Hi Yingyi,
Here are some ideas you might want to try:
1) Limit the thread stack size.
2 You can set the heap available to the mapper jvm.
I.e. Here's a setting to get 10 GB of heap and use a smaller stack (64k)
for the threads.
-Dmapred.child.java.opts="-Xms10g -Xmx10g -Xss64k"

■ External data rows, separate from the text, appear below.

-- ==== Sys2Proof/Machine/Net.lean ====
section
/-!
DEFINITION. What units share when they reach memory that is not their own: routing (R315, R316), accesses at their homes
(R205), the inbound engine's checks and grants (R181, R194 to R199), at-memory operations (R191, R192), responses and
message ages (R222).
-/

namespace Sys2Proof.Machine

/-! ## Chip ids and routing (R315, R316) -/

/-- Torus width. -/
def State.xdim (s : State) : Nat := s.fld R.LNK_TOPO 55 42 + 1

/-- Torus height. -/
def State.ydim (s : State) : Nat := s.fld R.LNK_TOPO 41 28 + 1

/-- The chip's own id (R315). -/
def State.chipId (s : State) : Nat := (s.fld R.LNK_TOPO 13 0 * s.xdim + s.fld R.LNK_TOPO 27 14) % 2 ^ 14

/-- The links of port `p`. -/
def State.linksOf (s : State) (p : Nat) : List Nat := (List.range 16).filter (fun l => s.bitOf (R.LNK_PORT p) (16 + l))

/-- The port that an enabled override entry names for a chip id, the lowest-numbered entry first. -/
def State.ovrPort (s : State) (c : Nat) : Option Nat :=
  ((List.range 32).find? (fun i => s.bitOf (R.LNK_OVR i) 63 && decide (s.fld (R.LNK_OVR i) 13 0 ≤ c) &&
    decide (c ≤ s.fld (R.LNK_OVR i) 29 16))).map (fun i => s.fld (R.LNK_OVR i) 33 32)

/-- The port with a direction. -/
def State.dirPort (s : State) (d : Nat) : Option Nat := (List.range 4).find? (fun p => s.fld (R.LNK_PORT p) 15 13 = d)

/-- The shorter way round a ring of `n`, the rising one on a tie. -/
def risingWay (src dst n : Nat) : Bool := decide ((dst + n - src) % n ≤ (src + n - dst) % n)

/-- The direction of dimension order: 1 +X, 2 −X, 3 +Y, 4 −Y. -/
def State.dimDir (s : State) (c : Nat) : Nat :=
  let x := s.fld R.LNK_TOPO 27 14
  let y := s.fld R.LNK_TOPO 13 0
  if c % s.xdim ≠ x then (if risingWay x (c % s.xdim) s.xdim then 1 else 2)
  else if risingWay y (c / s.xdim) s.ydim then 3 else 4

/-- The port by which a packet for another chip leaves (R316 steps 2 and 3). -/
def State.outPort (s : State) (c : Nat) : Option Nat :=
  match s.ovrPort c with
  | some p => some p
  | none => s.dirPort (s.dimDir c)

/-- Whether a chip id is present in the routing table (R316). -/
def State.routable (s : State) (c : Nat) : Bool :=
  c == s.chipId || (decide (c < s.xdim * s.ydim) &&
    (match s.outPort c with
     | some p => !(s.linksOf p).isEmpty
     | none => false))

/-! ## Ports (R313, R314) -/

/-- The port that names a link (R313). -/
def State.linkPort (s : State) (l : Nat) : Option Nat := (List.range 4).find? (fun p => s.bitOf (R.LNK_PORT p) (16 + l))

/-- The UP links of a port. -/
def State.upLinks (s : State) (p : Nat) : List Nat := (s.linksOf p).filter (fun l => s.linkState l == 3)

/-- Partner chip and generation of a port: those of its UP links (R314). -/
def State.portPartner (s : State) (p : Nat) : Option (Nat × Nat) :=
  ((s.upLinks p).head?).map (fun l => (s.fld (R.LNK_STAT l) 47 34, s.fld (R.LNK_STAT l) 59 58))

/-! ## Sizes on the network (R25) -/

/-- The payloads of the packets that carry `n` bytes: 64 to 512 B each (R25). -/
def netPackets (n : Nat) : List Nat :=
  List.replicate (n / 512) 512 ++ (if n % 512 = 0 ∧ n ≠ 0 then [] else [max 64 (n % 512)])

/-- Bytes that a message carries. -/
def msgBytes : Packet → Nat
  | .put m _ => m.data.length
  | .write m _ => m.data.length
  | .engine _ _ m => (match m.kind with
    | .data _ _ b _ => b.length
    | _ => 0)
  | _ => 0

/-- Payload bytes of a message's packets (R25, R318). -/
def netBytes (x : Packet) : Nat := (netPackets (msgBytes x)).foldl (· + ·) 0

/-! ## Age (R222) -/

/-- The age stamp of a message issued now: Chorus in µs, modulo 2^24. -/
def State.stamp (s : State) : Nat := s.chorusNs / 1000 % 2 ^ 24

/-- AGE of core `k` in µs (R230). -/
def State.ageLimit (s : State) (k : Nat) : Nat := min 10000 (max 100 (s.fld (R.SP_XFER_CFG k) 15 0))

/-- The age of a message; a stamp ahead of Chorus, as after a step backward, has age 0 (R258). -/
def State.ageOf (s : State) (stamp : Nat) : Nat :=
  let d := (s.chorusNs / 1000 + (2 ^ 24 - stamp % 2 ^ 24)) % 2 ^ 24
  if 2 ^ 23 ≤ d then 0 else d

/-- Whether a message is too old for core `k`. -/
def State.tooOld (s : State) (k stamp : Nat) : Bool := decide (s.ageLimit k < s.ageOf stamp)

/-! ## Accesses at their homes (R205) -/

/-- The slot that a position is bound to. -/
def State.slotOf (s : State) (p : Nat) : Option Nat := (List.range s.variant.cores).find? (fun k => s.phys k = some p)

/-- Read `len` bytes at a chip-local address of memory: bytes and status. -/
def State.memRead (s : State) (a len : Nat) : State × List TByte × Status :=
  match s.regionOf a len with
  | some .hbm => s.hbmRead a len
  | some (.window k) => s.padRead k (winOff a) len
  | some (.phys p) => s.padReadP (s.slotOf p) p (winOff a) len
  | _ => (s, List.replicate len none, 0x0101)

/-- Write bytes at a chip-local address of memory: GS_0705 where a scratchpad word refused a merge (R186), or HBM's
status (R383). -/
def State.memWrite (s : State) (a : Nat) (d : List TByte) : State × Status :=
  match s.regionOf a d.length with
  | some .hbm => s.hbmWrite a d
  | some (.window k) =>
    let (s, ok) := s.padWrite k (winOff a) d
    (s, if ok then 0 else 0x0705)
  | some (.phys p) =>
    let (s, ok) := s.padWriteP p (winOff a) d
    (s, if ok then 0 else 0x0705)
  | _ => (s, 0x0101)

/-- Read translated pieces in order: the bytes, and the first status other than GS_0000. -/
def State.piecesRead (s : State) : List (Nat × Nat) → State × List TByte × Status
  | [] => (s, [], 0)
  | (a, n) :: r =>
    let (s, d, st) := s.memRead a n
    let x := s.piecesRead r
    (x.1, d ++ x.2.1, if st = 0 then x.2.2 else st)

/-- Write bytes to translated pieces in order: the first status other than GS_0000. -/
def State.piecesWrite (s : State) (d : List TByte) : List (Nat × Nat) → State × Status
  | [] => (s, 0)
  | (a, n) :: r =>
    let (s, st) := s.memWrite a (d.take n)
    let x := s.piecesWrite (d.drop n) r
    (x.1, if st = 0 then x.2 else st)

/-- Pieces of an access that lie in a sleeping stack (R458). -/
def State.pieceStacks (s : State) (ps : List (Nat × Nat)) : Bool :=
  ps.any (fun x => s.regionOf x.1 x.2 == some .hbm && s.stackSleeps x.1 x.2)

/-! ## Ownership at the inbound engine (R181, R406) -/

/-- Whether every segment that a range of core `k` touches belongs to a context of partition `part`, or, for the firmware
binding, to a context that no partition holds (R181, R236). -/
def State.boundOwns (s : State) (k off len : Nat) (part : Option Nat) : Bool :=
  (segsOf off len).all (fun g =>
    match s.segOwner k g with
    | some c => s.partOf k c = part
    | none => false)

/-- The partition whose JOB a message carries (R406). -/
def State.jobPart (s : State) (job : Nat) : Option Nat :=
  partIds.find? (fun p => s.bitOf (R.MMU_PCFG p) 63 && decide (s.fld (R.MMU_PJOB p) 15 0 = job))

/-- What a message's JOB and CORE reach: the binding and the logical core, or GS_0101 (R209, R406, R236). -/
def State.target (s : State) (job : Option (BitVec 16)) (core : Nat) : Except Status (Option Nat × Nat) :=
  let here (b : Option Nat) (k : Nat) : Except Status (Option Nat × Nat) :=
    if (s.phys k).isSome then .ok (b, k) else .error 0x0101
  match job with
  | none => here none core
  | some j =>
    match s.jobPart j.toNat with
    | none => .error 0x0101
    | some p =>
      match s.partCore p core with
      | some k => here (some p) k
      | none => .error 0x0101

/-! ## Credit units and grants (R195 to R199) -/

/-- State of unit `u` of core `k`. -/
def CoreState.unit (x : CoreState) (u : Nat) : UnitSt := Sparse.get (fun _ => UnitSt.idle) x.units u

/-- Put a unit into a state. -/
def CoreState.setUnit (x : CoreState) (u : Nat) (v : UnitSt) : CoreState :=
  { x with units := Sparse.set (fun _ => UnitSt.idle) x.units u v }

/-- Change the units of a run. -/
def CoreState.mapUnits (x : CoreState) (first n : Nat) (f : UnitSt → UnitSt) : CoreState :=
  ((List.range n).map (· + first)).foldl (fun x u => x.setUnit u (f (x.unit u))) x

/-- Grant entry `i`. -/
def CoreState.grant (x : CoreState) (i : Nat) : Grant := Sparse.get (fun _ => Grant.reset) x.grants i

/-- Put a grant entry. -/
def CoreState.setGrant (x : CoreState) (i : Nat) (g : Grant) : CoreState :=
  { x with grants := Sparse.set (fun _ => Grant.reset) x.grants i g }

/-- The end of a grant (R198): its units become HELD and its generation advances. -/
def State.endGrant (s : State) (k i : Nat) : State :=
  let g := (s.core k).grant i
  if g.used = false then s
  else s.modCore k (fun x =>
    (x.mapUnits g.first g.count (fun u => if u = .granted then .held else u)).setGrant i
      { g with used := false, src := none, gen := g.gen + 1, freedAt := some s.ns })

/-- End every grant of core `k` that `p` accepts. -/
def State.endGrants (s : State) (k : Nat) (p : Grant → Bool) : State :=
  (List.range 256).foldl (fun s i => if p ((s.core k).grant i) then s.endGrant k i else s) s

/-- Every grant of this chip whose source is context `c` of core `k` is revoked (R198). -/
def State.revokeFrom (s : State) (k : CoreId) (c : CtxId) : State :=
  s.cores.foldl (fun s x => s.endGrants x.1 (fun g => g.used && decide (g.src = some ⟨BitVec.ofNat 14 s.chipId, k, c⟩))) s

/-- The entry that a new grant takes: the one free longest, never one free for less than 1 ms (R199). -/
def State.freeGrant (s : State) (k : Nat) : Option Nat :=
  let x := s.core k
  let key : Nat → Nat := fun i => match (x.grant i).freedAt with | none => 0 | some t => t + 1
  let ok := (List.range 256).filter (fun i => !(x.grant i).used && (match (x.grant i).freedAt with
    | none => true
    | some t => decide (t + 1000000 ≤ s.ns)))
  ok.foldl (fun (b : Option Nat) i => match b with
    | none => some i
    | some j => if key i < key j then some i else b) none

/-- Whether an entry still holds the grant that a message of this generation and source was sent under. -/
def CoreState.grantIs (x : CoreState) (tag : Nat) (gen : BitVec 4) (src : Source) : Bool :=
  let g := x.grant tag
  g.used && decide (g.gen = gen) && decide (g.lf = false) && decide (g.src = some src)

/-- Whether a write passes R197: the grant is live, of this generation and source, and holds every byte. -/
def CoreState.grantOk (x : CoreState) (tag : Nat) (gen : BitVec 4) (src : Source) (lf : Bool) (off len : Nat) : Bool :=
  let g := x.grant tag
  g.used && decide (g.gen = gen) && decide (g.lf = lf) && decide (g.src = some src) &&
    (decide (len = 0) || (decide (g.first * 4096 ≤ off) && decide (off + len ≤ (g.first + g.count) * 4096)))

/-- The longest run of FREE units from `u`, at most `n`, in segments of context `c` (R196). -/
def State.freeRun (s : State) (k c : Nat) : Nat → Nat → Nat
  | _, 0 => 0
  | u, n + 1 =>
    if u < 768 ∧ (s.core k).unit u = .free ∧ s.segOwner k (u / 16) = some c then s.freeRun k c (u + 1) n + 1 else 0

/-- The inbound engine of core `k` answers a request for `n` units from unit `u` (R196): the response word. -/
def State.makeGrant (s : State) (k u n : Nat) (part : Option Nat) (src : Source) (lf : Bool) : State × Word64 :=
  let no (st : Nat) : State × Word64 := (s, BitVec.ofNat 64 (st * 2 ^ 48))
  if u ≥ 768 ∨ s.boundOwns k (u * 4096) 1 part = false then no 0x0102
  else if (s.core k).unit u ≠ .free then no 0x070A
  else match s.freeGrant k, s.segOwner k (u / 16) with
    | some i, some c =>
      let run := s.freeRun k c u n
      let g := (s.core k).grant i
      let s := s.modCore k (fun x => (x.mapUnits u run (fun _ => .granted)).setGrant i
        { g with used := true, src := some src, lf := lf, first := u, count := run, madeAt := s.ns,
                 lease := s.fld (R.SP_CREDIT_CFG k) 31 16 })
      (s, BitVec.ofNat 64 (run * 2 ^ 32 + g.gen.toNat * 2 ^ 12 + i))
    | _, _ => no 0x070B

/-- The units of a run that lie in segments of context `c` change state (R195). -/
def State.setUnits (s : State) (k first n : Nat) (f : UnitSt → UnitSt) : State :=
  s.modCore k (fun x => x.mapUnits first n f)

/-! ## Counters (R191, R192) -/

/-- The value of a counter whose old bytes were `old`: plus the increment, wrapping. -/
def countNew (n old : Nat) (exp : Option Nat) (inc : Nat) : Nat :=
  match exp with
  | some e => if e % 2 ^ (8 * n) = old then (old + inc) % 2 ^ (8 * n) else old
  | none => (old + inc) % 2 ^ (8 * n)

/-- Watches of core `k` whose counters an operation on a range has left at or above their thresholds fire (R192). -/
def State.fireWatches (s : State) (k off n : Nat) : State :=
  let pad := s.padOf k
  let hit (w : Watch) : Bool := overlaps w.off w.size off n && decide (pad.readStatus w.off w.size = 0) &&
    decide (w.thr ≤ signed (8 * w.size) (leNat (clean (pad.readBytes w.off w.size))))
  (List.range 4).foldl (fun s c =>
    let ws := (s.ctx k c).watches
    let s := (ws.filter hit).foldl (fun s w => s.setFlag k w.flag) s
    s.modCtx k c (fun t => { t with watches := ws.filter (fun w => !hit w) })) s

/-- COUNT or CCOUNT at a chip-local address of memory (R191): the old value sign-extended, and a status; with a status
the counter does not change. -/
def State.countAt (s : State) (a n : Nat) (exp : Option Nat) (inc : Nat) : State × Word64 × Status :=
  let (s, d, st) := s.memRead a n
  if st ≠ 0 then (s, 0, st)
  else
    let old := leNat (clean d)
    let (s, _) := s.memWrite a (carried (leBytes n (countNew n old exp inc)))
    let s := match s.regionOf a n with
      | some (.window k) => s.fireWatches k (winOff a) n
      | some (.phys p) => (match s.slotOf p with | some k => s.fireWatches k (winOff a) n | none => s)
      | _ => s
    (s, sext64 (8 * n) old, 0)

/-! ## Messages -/

/-- The chip, core and context as a source (R196). -/
def State.self (s : State) (k : CoreId) (c : CtxId) : Source := ⟨BitVec.ofNat 14 s.chipId, k, c⟩

/-- The warden of a core's cluster (R429). -/
def State.warden (s : State) (k : Nat) : Nat := 3 + s.cluster k

/-- The response of a transfer: it waits in its entry on this chip, or travels to another (R206, R213). -/
def State.respond (s : State) (dst : Source) (xfer : Nat) (st : Status) (data : List TByte) : State :=
  if dst.chip.toNat = s.chipId then
    s.modCore dst.core.val (fun x => { x with dq := x.dq.map (fun e =>
      if e.ctx = dst.ctx ∧ e.seq = xfer ∧ e.resp = none then { e with resp := some st, data := data } else e) })
  else (s.setNet (s.net ++ [.resp dst xfer st 0 s.stamp]))

/-- A packet leaves the network. -/
def State.taken (s : State) (p : Packet) : State := (s.setNet (s.net.erase p))

/-- Whether a packet answers message `xfer` of a source. -/
def answersXfer (dst : Source) (xfer : Nat) : Packet → Bool
  | .resp d x _ _ _ => decide (d = dst) && x == xfer
  | _ => false

/-- The answer to message `xfer` of a source that waits in the network leaves it: status, word and age stamp. -/
def State.takeAnswer (s : State) (src : Source) (xfer : Nat) : Option (State × Status × Word64 × Nat) :=
  match s.net.find? (answersXfer src xfer) with
  | some (.resp d x st w a) => some (s.taken (.resp d x st w a), st, w, a)
  | _ => none

/-- A source as the log names it (R447): chip, core, context. -/
def srcLog (x : Source) : List Nat := [x.chip.toNat, x.core.val, x.ctx.val]

end Sys2Proof.Machine
end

Also, you might want to try using the EdgeListVertex instead of Vertex
(i.e. GiraphJob.setVertexClass(EdgeListVertex.class)), it is quite a bit
smaller.
Let us know if that helps you. You should also check to see if your
Hadoop installation is using a 32-bit of 64-bit JVM. If it's 32-bit you
will be limited in how much heap you can use.
Avery
On 11/17/11 9:38 PM, Yingyi Bu wrote:
Hi,
I'm running a Giraph PageRank job. I tried with 8GB input text
data over 10 nodes (each has 4 core, 4 disks, and 12GB physical
memory), that is 800MB input-data/machine. However, Giraph job
fails because of high GC costs and Out-of-Memory exception.
Do I set some special things in Hadoop configurations, for
example, maximum heap size for map task vm ?
Thanks!!
Best regards,
Yingyi